A wrapper around SageMaker ML Lineage Tracking extending ML Lineage to end-to-end ML lifecycles, including additional capabilities around Feature Store groups, queries, and other relevant artifacts.

Overview

ML Lineage Helper

This library is a wrapper around the SageMaker SDK to support ease of lineage tracking across the ML lifecycle.
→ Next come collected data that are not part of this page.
-- ==== Sys2Proof/Machine/Maintenance.lean ====
section
/-! DEFINITION. Machine/Maintenance.lean: the cue cells (06 section 6.3) and the maintenance commands (02 sections 2.9 to
2.11, 08 section 8.9, 09 section 9.7). -/

namespace Sys2Proof.Machine

open Sys2Proof

/-! ### Cues (R115 to R117) -/

/-- The origin a cue names, resolved against the default; none when the code names no origin (R115, 10 section 10.8). -/
def cueOrigin (e : SrcEntry) (c : CueCell) : Option ReqOrigin :=
  match c.origin with
  | 0 => some e.origin
  | 1 => some .none
  | 2 => some (.shared c.addr c.len)
  | 3 => some (.flash c.clipId)
  | 4 => some .line
  | _ => none

/-- A clip directory entry is valid. -/
def clipValid (d : Dev) (id : Nat) : Bool := if h : id < 16 then (d.fb.dir.get ⟨id, h⟩).isSome else false

/-- BAD_CLIP (R115). -/
def badClip (d : Dev) (l : Layout) (o : ReqOrigin) : Bool :=
  match o with
  | .shared a n =>
    decide (a % 64 ≠ 0) || decide (n = 0) || decide (a + 2 * n > Config.memSize) || overlapsAreas l a (2 * n)
  | .flash id => !clipValid d id
  | .none | .line => false

/-- A cue checked in the order of R115: refused with a code, or resolved. -/
def cueCheck (d : Dev) (l : Layout) (n : Fin 8) (c : CueCell) : CueRefusal ⊕ CueReq :=
  let e := d.bic.table.get n
  let zones := if c.zones = 0 then e.zones else c.zones
  let progs := if c.progs = 0 then e.progs else c.progs
  if (d.source n).inService && !e.again then .inl .busy
  else
    match cueOrigin e c with
    | none => .inl .badOrigin
    | some o =>
      if o = .line ∧ ¬(n = 1 ∨ n = 2) then .inl .badOrigin
      else if badClip d l o then .inl .badClip
      else if zones = 0 ∨ progs = 0 then .inl .nothingToDo
      else .inr ⟨zones, progs, o, c.repeats, c.gap⟩

/-- The part's answer in a cue cell: state word and refusal code word (R187). Bits 31:8 of the state word are written as 0
(DESIGN CHOICE, log 55). -/
def cueAnswer (d : Dev) (a state code : Nat) : Dev := d.poke a (le 4 state ++ le 4 code)

/-- A POSTED cue is taken (R115, R116). -/
def takeCue (d : Dev) (l : Layout) (n : Fin 8) : Dev :=
  let a := cueAddr l n
  match cueCheck d l n (readCue d.smc.mem a) with
  | .inl r => cueAnswer d a 3 r.code
  | .inr q =>
    tryStart (publishPending ((cueAnswer d a 2 0).setSource n (fun c => { c with cueReq := some q })) n) n

/-- A CANCEL is taken (R117). -/
def takeCancel (d : Dev) (l : Layout) (n : Fin 8) : Dev :=
  let d := if (d.source n).inService then serviceEnd d n .cancelled else d
  let hold := levelLine d n && lineLevel d n
  let d := d.setSource n (fun c => { c with lineReq := false, cueReq := none, cancelHold := c.cancelHold || hold })
  cueAnswer (publishPending d n) (cueAddr l n) 5 0

/-! ### Taking a maintenance command (R188) -/

/-- The overrun mark is cleared at a take (R188). -/
def maintBegin (d : Dev) : Dev := { d with smc := { d.smc with overrun := false } }

/-- A command that does not complete at its take: the unit is BUSY, and the state word says so (R188), its bits 31:8 as 0
(DESIGN CHOICE, log 55). -/
def maintBusy (d : Dev) (a : Nat) (tag : BitVec 32) (w : MaintWork) : Dev :=
  let d := d.poke a (le 4 2)
  { d with smc := { d.smc with job := some ⟨a, tag, w⟩ } }

/-! ### SNAPSHOT (R44) -/

def satFlag (n : Nat) : Nat := if n = 65535 then 1 else 0

/-- A port record (10 section 10.7). -/
def portRecord (d : Dev) (x : Fin 4) : List Byte :=
  let p := d.port x
  le 2 d.rs.snapSeq.toNat ++ le 2 p.codeViol ++ le 2 p.alignLoss ++ le 2 p.slips ++
    le 1 (satFlag p.codeViol + 2 * satFlag p.alignLoss + 4 * satFlag p.slips)

/-- A remote record (10 section 10.7). -/
def remoteRecord (d : Dev) (r : Fin 32) : List Byte :=
  let m := d.remote r
  le 2 m.checkFails ++ le 2 m.misses ++ le 2 m.patErrs ++
    le 1 (satFlag m.checkFails + 2 * satFlag m.misses + 4 * satFlag m.patErrs)

def clearPortCounters (d : Dev) (x : Fin 4) : Dev :=
  let d := d.setPort x (fun p => { p with codeViol := 0, alignLoss := 0, slips := 0 })
  (remotesOf x).foldl (fun d r => d.setRemote r (fun m => { m with checkFails := 0, misses := 0, patErrs := 0 })) d

/-- One port copied, and cleared with the clear option (R44). -/
def snapshotPort (base : Nat) (clear : Bool) (d : Dev) (x : Fin 4) : Dev :=
  let a := base + 64 + 128 * x.val
  let d := d.poke a (portRecord d x)
  let d := (allFin 8).foldl (fun d p => d.poke (a + 16 + 8 * p.val) (remoteRecord d (remoteAt x p))) d
  if clear then clearPortCounters d x else d

/-- The counters of a scope copied into the snapshot area (R44). -/
def snapshotCopy (d : Dev) (l : Layout) (port : Nat) (all clear : Bool) : Dev :=
  let d := { d with rs := { d.rs with snapSeq := d.rs.snapSeq + 1 } }
  let d := d.poke l.snapshot (le 2 d.rs.snapSeq.toNat ++ le 1 (if all then 0xFF else port) ++ le 1 (bit clear))
  ((allFin 4).filter (fun x => all || x.val == port)).foldl (snapshotPort l.snapshot clear) d

def takeSnapshot (d : Dev) (l : Layout) (c : MaintCell) : Dev :=
  let all := decide (c.pos ≠ 0)
  if !all && decide (3 < c.port) then completeMaint d l.maint c.tag .badArgument
  else completeMaint (snapshotCopy d l c.port all (decide (c.clear ≠ 0))) l.maint c.tag .none

/-! ### PORT_RESET (R48) -/

def portReset (d : Dev) (x : Fin 4) : Dev :=
  let d := portMoves d x .dark
  let d := match d.rs.test with
    | some t => if t.port = x then testEnd d else d
    | none => d
  clearPortCounters d x

def takePortReset (d : Dev) (l : Layout) (c : MaintCell) : Dev :=
  if h : c.port < 4 then completeMaint (portReset d ⟨c.port, h⟩) l.maint c.tag .none
  else completeMaint d l.maint c.tag .badArgument

/-! ### The test (R45 to R47) -/

/-- The checks of PATTERN_START in order, and the lane granted (R45, R68). -/
def patternCheck (d : Dev) (c : MaintCell) : MaintResult ⊕ (Fin 4 × Fin 8 × Fin 12) :=
  if h : c.port < 4 ∧ c.pos < 8 then
    let x : Fin 4 := ⟨c.port, h.1⟩
    let p : Fin 8 := ⟨c.pos, h.2⟩
    if d.rs.test.isSome then .inl .patternRunning
    else if !(d.remote (remoteAt x p)).serving then .inl .remoteNotReady
    else
      match freeLane (d.pool x) with
      | some i => .inr (x, p, i)
      | none => .inl .noLane
  else .inl .badArgument

/-- A test starts (R45). -/
def startTest (d : Dev) (x : Fin 4) (p : Fin 8) (i : Fin 12) : Dev :=
  let d := { d with rs := { d.rs with test := some ⟨x, p, i, 0, false, BitVec.allOnes 15⟩ } }
  let d := setLane d x i .pattern
  publishPort (offer d (remoteAt x p) (.pattern (some (308 + i.val)))) x

def takePatternStart (d : Dev) (l : Layout) (c : MaintCell) : Dev :=
  match patternCheck d c with
  | .inl r => completeMaint d l.maint c.tag r
  | .inr (x, p, i) => completeMaint (startTest d x p i) l.maint c.tag .none

def takePatternStop (d : Dev) (l : Layout) (c : MaintCell) : Dev :=
  match d.rs.test with
  | none => completeMaint d l.maint c.tag .patternNotRunning
  | some _ => completeMaint (testEnd d) l.maint c.tag .none

def takeErrorInsert (d : Dev) (l : Layout) (c : MaintCell) : Dev :=
  match d.rs.test with
  | none => completeMaint d l.maint c.tag .patternNotRunning
  | some _ => maintBusy d l.maint c.tag .errorInsert

def takeRereference (d : Dev) (l : Layout) (c : MaintCell) : Dev := completeMaint (reReference d) l.maint c.tag .none

/-! ### Flash commands (09 section 9.7) -/

/-- An in-service source has a resolved FLASH origin. -/
def flashInUse (d : Dev) : Bool :=
  (allFin 8).any (fun n => (d.source n).inService && match (d.source n).origin with
    | some (.flash _ _) => true
    | some .none | some (.shared _ _) | some .line | none => false)

/-- Length, flash range and shared-memory address of a read or write (09 section 9.7). -/
def badTransfer (d : Dev) (c : MaintCell) : Bool :=
  decide (c.len = 0) || decide (4096 < c.len) || decide (c.flashOff + c.len > d.fb.size) || decide (c.addr % 64 ≠ 0) ||
    decide (c.addr + c.len > Config.memSize)

/-- Offset, count and range of an erase (09 section 9.7). -/
def badErase (d : Dev) (c : MaintCell) : Bool :=
  decide (c.flashOff % 4096 ≠ 0) || decide (c.len = 0) || decide (16 < c.len) ||
    decide (c.flashOff + 4096 * c.len > d.fb.size)

/-- The first failing check of a flash command (09 section 9.7). -/
def flashCheck (d : Dev) (l : Layout) (k : FlashKind) (c : MaintCell) : Option MaintResult :=
  if !d.fb.present then some .flashAbsent
  else
    match k with
    | .read => if badTransfer d c || overlapsAreas l c.addr c.len then some .badArgument else none
    | .write => if badTransfer d c then some .badArgument else if flashInUse d then some .flashInUse else none
    | .erase => if badErase d c then some .badArgument else if flashInUse d then some .flashInUse else none

/-- A flash command is taken (09 section 9.7, R188). BUSY is written before the first page's bytes are read (DESIGN CHOICE,
log 43). -/
def takeFlash (d : Dev) (l : Layout) (k : FlashKind) (c : MaintCell) : Dev :=
  match flashCheck d l k c with
  | some r => completeMaint d l.maint c.tag r
  | none => grantPort (maintBusy d l.maint c.tag (.flash ⟨k, c.flashOff, c.addr, c.len, false, false, false⟩))

/-- A POSTED command handed to its owner by its code (R188, 10 section 10.5). -/
def takeCommand (d : Dev) (l : Layout) : Dev :=
  let c := readMaint d.smc.mem l.maint
  let d := maintBegin d
  match c.code with
  | 1 => takeSnapshot d l c
  | 2 => takePortReset d l c
  | 3 => takePatternStart d l c
  | 4 => takePatternStop d l c
  | 5 => takeErrorInsert d l c
  | 6 => takeRereference d l c
  | 7 => takeFlash d l .read c
  | 8 => takeFlash d l .write c
  | 9 => takeFlash d l .erase c
  | _ => completeMaint d l.maint c.tag .badCommand

end Sys2Proof.Machine
end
Lineage artifacts include data, code, feature groups, features in a feature group, feature group queries, training jobs, and models.

Install

pip install git+https://github.com/aws-samples/ml-lineage-helper

Usage

Import ml_lineage_helper.

from ml_lineage_helper import *
from ml_lineage_helper.query_lineage import QueryLineage

Creating and Displaying ML Lineage

Lineage tracking can tie together a SageMaker Processing job, the raw data being processed, the processing code, the query you used against the Feature Store to fetch your training and test sets, the training and test data in S3, and the training code into a lineage represented as a DAG.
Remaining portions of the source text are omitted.